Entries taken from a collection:
++++++

-- ==== Sys2Proof/Laws/Access.lean ====
section
/-! SUPPORT. Laws of management accesses and windows: what an access that is granted does, and how a window's address advances
(19 R526, R528). -/

namespace Sys2Proof.Machine

/-! ### The block after -/

theorem Hw.Now.intro (h g : Hw) (e : g.regs = h.regs) : h.Now g [] g := ⟨rfl, fun r u => by simp [Hw.reg, e]⟩

/-- A register written next: the word it holds now comes first. -/
theorem Hw.Now.set {h g t : Hw} {l : List ((Rg × Nat) × Word)} (n : h.Now g l t) (r : Rg) (u : Nat) (v : Word) :
    h.Now g (((r, u), v) :: l) (t.setReg r u v) := by
  refine ⟨n.1, fun r' u' => ?_⟩
  rw [reg_setReg, List.lookup_cons]
  by_cases hr : r = r' ∧ u = u'
  · obtain ⟨rfl, rfl⟩ := hr; simp
  · have : ((r', u') == (r, u)) = false := by
      rw [beq_eq_false_iff_ne]; rintro ⟨rfl, rfl⟩; exact hr ⟨rfl, rfl⟩
    simp [this, hr, n.2]

/-- The words after one register has been written. -/
theorem Hw.Now.one (h g : Hw) (e : g.regs = h.regs) (r : Rg) (u : Nat) (v : Word) : h.Now g [((r, u), v)] (g.setReg r u v) := (Hw.Now.intro h g e).set r u v

/-- The same words listed twice for one register: the later one does not count. -/
theorem Hw.Now.drop {h g t : Hw} {r : Rg} {u : Nat} {v w : Word} {l : List ((Rg × Nat) × Word)} (n : h.Now g (((r, u), v) :: ((r, u), w) :: l) t) :
    h.Now g (((r, u), v) :: l) t := by
  refine ⟨n.1, fun r' u' => ?_⟩
  rw [n.2, List.lookup_cons, List.lookup_cons, List.lookup_cons]
  by_cases hr : ((r', u') == (r, u)) = true <;> simp [hr]

/-- The answer of an access changes nothing but itself. -/
theorem Hw.Now.told {h g t : Hw} {l : List ((Rg × Nat) × Word)} (n : h.Now g l t) (v : Word) : h.Now (g.told v) l (t.told v) := by
  refine ⟨?_, n.2⟩
  have e : ({ ({ t with regs := h.regs } : Hw) with resp := { value := v } } : Hw) = { ({ g with regs := h.regs } : Hw) with resp := { value := v } } := by
    rw [n.1]
  exact e

/-! ### Accesses -/

/-- A granted access is performed on the block as it is. -/
theorem guarded_granted {s : State} {who : Requester} {r : Rg} {u : Nat} {wr : Bool} (hg : s.Grants who r u wr) (act : Hw → Loc → Hw × Word) :
    ∃ l, l.page = r.page ∧ l.unit = u ∧ l.off = r.off ∧ s.hw.guarded who (addrOf r u) wr act = (act s.hw l).1.told (act s.hw l).2 := by
  obtain ⟨-, l, hl, h1, h2, h3, hr, hu⟩ := hg
  exact ⟨l, h1, h2, h3, by simp [Hw.guarded, hl, hr, hu, Hw.told]⟩

theorem mgmt_powered (s : State) (who : Requester) (f : Hw → Hw) (hp : s.hw.powered = true) : s.mgmt who f = .next { s with hw := f s.hw } := by
  simp [State.mgmt, hp]

/-- A granted write of a register by name. -/
theorem put_granted {s : State} {who : Requester} {r : Rg} {u : Nat} (hg : s.Grants who r u true) (v : Word) :
    s.put who r u v = .next { s with hw := (s.hw.regWrite who r.page u r.off v).told 0#32 } := by
  obtain ⟨l, h1, h2, h3, e⟩ := guarded_granted hg fun h l => (h.regWrite who l.page l.unit l.off v, 0#32)
  rw [State.put, mgmt_powered _ _ _ hg.1, Hw.mgmtWrite, e, h1, h2, h3]

/-- A granted read of a register by name. -/
theorem look_granted {s : State} {who : Requester} {r : Rg} {u : Nat} (hg : s.Grants who r u false) :
    s.look who r u = .next { s with hw := (s.hw.regRead who r.page u r.off false).1.told (s.hw.regRead who r.page u r.off false).2 } := by
  obtain ⟨l, h1, h2, h3, e⟩ := guarded_granted hg fun h l => h.regRead who l.page l.unit l.off false
  rw [State.look, mgmt_powered _ _ _ hg.1, Hw.mgmtRead, e, h1, h2, h3]

/-- What a command answers when it is one granted write. -/
theorem answers_put {i : Instr} {s : State} {who : Requester} {r : Rg} {u : Nat} {v : Word} {P : Hw → Prop} (hi : exec i s = s.put who r u v)
    (hg : s.Grants who r u true) (h : P ((s.hw.regWrite who r.page u r.off v).told 0#32)) : Answers i s P :=
  ⟨_, hi.trans (put_granted hg v), rfl, h⟩

/-- What a command answers when it is one granted read. -/
theorem answers_look {i : Instr} {s : State} {who : Requester} {r : Rg} {u : Nat} {P : Hw → Prop} (hi : exec i s = s.look who r u)
    (hg : s.Grants who r u false) (h : P ((s.hw.regRead who r.page u r.off false).1.told (s.hw.regRead who r.page u r.off false).2)) :
    Answers i s P :=
  ⟨_, hi.trans (look_granted hg), rfl, h⟩

/-- What a command answers when it is one management access and the package has power. -/
theorem answers_mgmt {i : Instr} {s : State} {who : Requester} {f : Hw → Hw} {P : Hw → Prop} (hi : exec i s = s.mgmt who f)
    (hp : s.hw.powered = true) (h : P (f s.hw)) : Answers i s P :=
  ⟨_, hi.trans (mgmt_powered s who f hp), rfl, h⟩

/-- What a command of the clocked domain answers when the package has power. -/
theorem answers_onHw {i : Instr} {s : State} {f : Hw → Hw} {P : Hw → Prop} (hi : exec i s = s.onHw f) (hp : s.hw.powered = true)
    (h : P (f s.hw)) : Answers i s P :=
  ⟨_, hi.trans (onHw_powered s f hp), rfl, h⟩

/-- What an event of the always-on domain or of the pins answers. -/
theorem answers_onAo {i : Instr} {s : State} {f : Hw → Hw} {P : Hw → Prop} (hi : exec i s = s.onAo f) (h : P (f s.hw)) : Answers i s P :=
  ⟨_, hi, rfl, h⟩

/-- What a command of a port answers when the package has power. -/
theorem answers_onPort {i : Instr} {s : State} {q : Nat} {f : Hw → Hw} {P : Hw → Prop} (hi : exec i s = s.onPort q f)
    (hp : s.hw.powered = true) (h : P (f s.hw)) : Answers i s P :=
  ⟨_, hi.trans (onPort_powered s q f hp), rfl, h⟩

/-- Without power a command of the clocked domain leaves the state as it is. -/
theorem ignored_onHw {i : Instr} {s : State} {f : Hw → Hw} (hi : exec i s = s.onHw f) (hp : s.hw.powered = false) : Ignored i s :=
  hi.trans (onHw_off s f hp)

/-! ### A block in reset -/

theorem powered_of_inReset {s : State} (h : s.InReset) : s.hw.powered = false := by simp [Hw.powered, h.1]

theorem kept_of_inReset {s : State} (h : s.InReset) (q : Nat) : s.hw.kept q = false := by simp [Hw.kept, h.1]

/-- In reset, no management access, no command of the clocked domain and no command of a port changes anything. -/
theorem mgmt_of_inReset {s : State} (h : s.InReset) (who : Requester) (f : Hw → Hw) : s.mgmt who f = .next s := by
  unfold State.mgmt
  rw [powered_of_inReset h]
  cases who <;> simp [kept_of_inReset h]

theorem onHw_of_inReset {s : State} (h : s.InReset) (f : Hw → Hw) : s.onHw f = .next s := by simp [State.onHw, powered_of_inReset h]

theorem onPort_of_inReset {s : State} (h : s.InReset) (q : Nat) (f : Hw → Hw) : s.onPort q f = .next s := by
  simp [State.onPort, powered_of_inReset h, kept_of_inReset h]

/-! ### Windows -/

/-- A window's address after an access, where the field does not carry. -/
theorem now_winNext {h g t : Hw} {l : List ((Rg × Nat) × Word)} (n : h.Now g l t) (r : Rg) (u hi lo last : Nat) (e : t.reg r u = h.reg r u) :
    h.Now g (((r, u), nextField (h.reg r u) hi lo last) :: l) (t.winNext r u hi lo last none) := by
  have := n.set r u (nextField (h.reg r u) hi lo last)
  simp only [Hw.winNext, nextField, nextVal, Hw.fld, Hw.setFld, e] at this ⊢
  split <;> rename_i c <;> simpa [c] using this

/-- A window's address after an access, where the field carries into [a:b]. -/
theorem now_winNext_carry {h g t : Hw} {l : List ((Rg × Nat) × Word)} (n : h.Now g l t) (r : Rg) (u hi lo last a b : Nat) (e : t.reg r u = h.reg r u) :
    h.Now g (((r, u), nextCarry (h.reg r u) hi lo last a b) :: l) (t.winNext r u hi lo last (some (a, b))) := by
  simp only [Hw.winNext, nextCarry, nextField, nextVal, Hw.fld, Hw.setFld, e]
  split
  · simp only [reg_setReg_same]
    exact ((n.set r u _).set r u _).drop
  · exact n.set r u _

end Sys2Proof.Machine
end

++++++

◆ THE TASK ◆
When you reach the line that contains "but itself. -/", stop; that line and every line before it, from the very first line of the data, should be restated word for word.

◆ EXERCISE RESULT ◆
-- ==== Sys2Proof/Laws/Access.lean ====
section
/-! SUPPORT. Laws of management accesses and windows: what an access that is granted does, and how a window's address advances
(19 R526, R528). -/

namespace Sys2Proof.Machine

/-! ### The block after -/

theorem Hw.Now.intro (h g : Hw) (e : g.regs = h.regs) : h.Now g [] g := ⟨rfl, fun r u => by simp [Hw.reg, e]⟩

/-- A register written next: the word it holds now comes first. -/
theorem Hw.Now.set {h g t : Hw} {l : List ((Rg × Nat) × Word)} (n : h.Now g l t) (r : Rg) (u : Nat) (v : Word) :
    h.Now g (((r, u), v) :: l) (t.setReg r u v) := by
  refine ⟨n.1, fun r' u' => ?_⟩
  rw [reg_setReg, List.lookup_cons]
  by_cases hr : r = r' ∧ u = u'
  · obtain ⟨rfl, rfl⟩ := hr; simp
  · have : ((r', u') == (r, u)) = false := by
      rw [beq_eq_false_iff_ne]; rintro ⟨rfl, rfl⟩; exact hr ⟨rfl, rfl⟩
    simp [this, hr, n.2]

/-- The words after one register has been written. -/
theorem Hw.Now.one (h g : Hw) (e : g.regs = h.regs) (r : Rg) (u : Nat) (v : Word) : h.Now g [((r, u), v)] (g.setReg r u v) := (Hw.Now.intro h g e).set r u v

/-- The same words listed twice for one register: the later one does not count. -/
theorem Hw.Now.drop {h g t : Hw} {r : Rg} {u : Nat} {v w : Word} {l : List ((Rg × Nat) × Word)} (n : h.Now g (((r, u), v) :: ((r, u), w) :: l) t) :
    h.Now g (((r, u), v) :: l) t := by
  refine ⟨n.1, fun r' u' => ?_⟩
  rw [n.2, List.lookup_cons, List.lookup_cons, List.lookup_cons]
  by_cases hr : ((r', u') == (r, u)) = true <;> simp [hr]

/-- The answer of an access changes nothing but itself. -/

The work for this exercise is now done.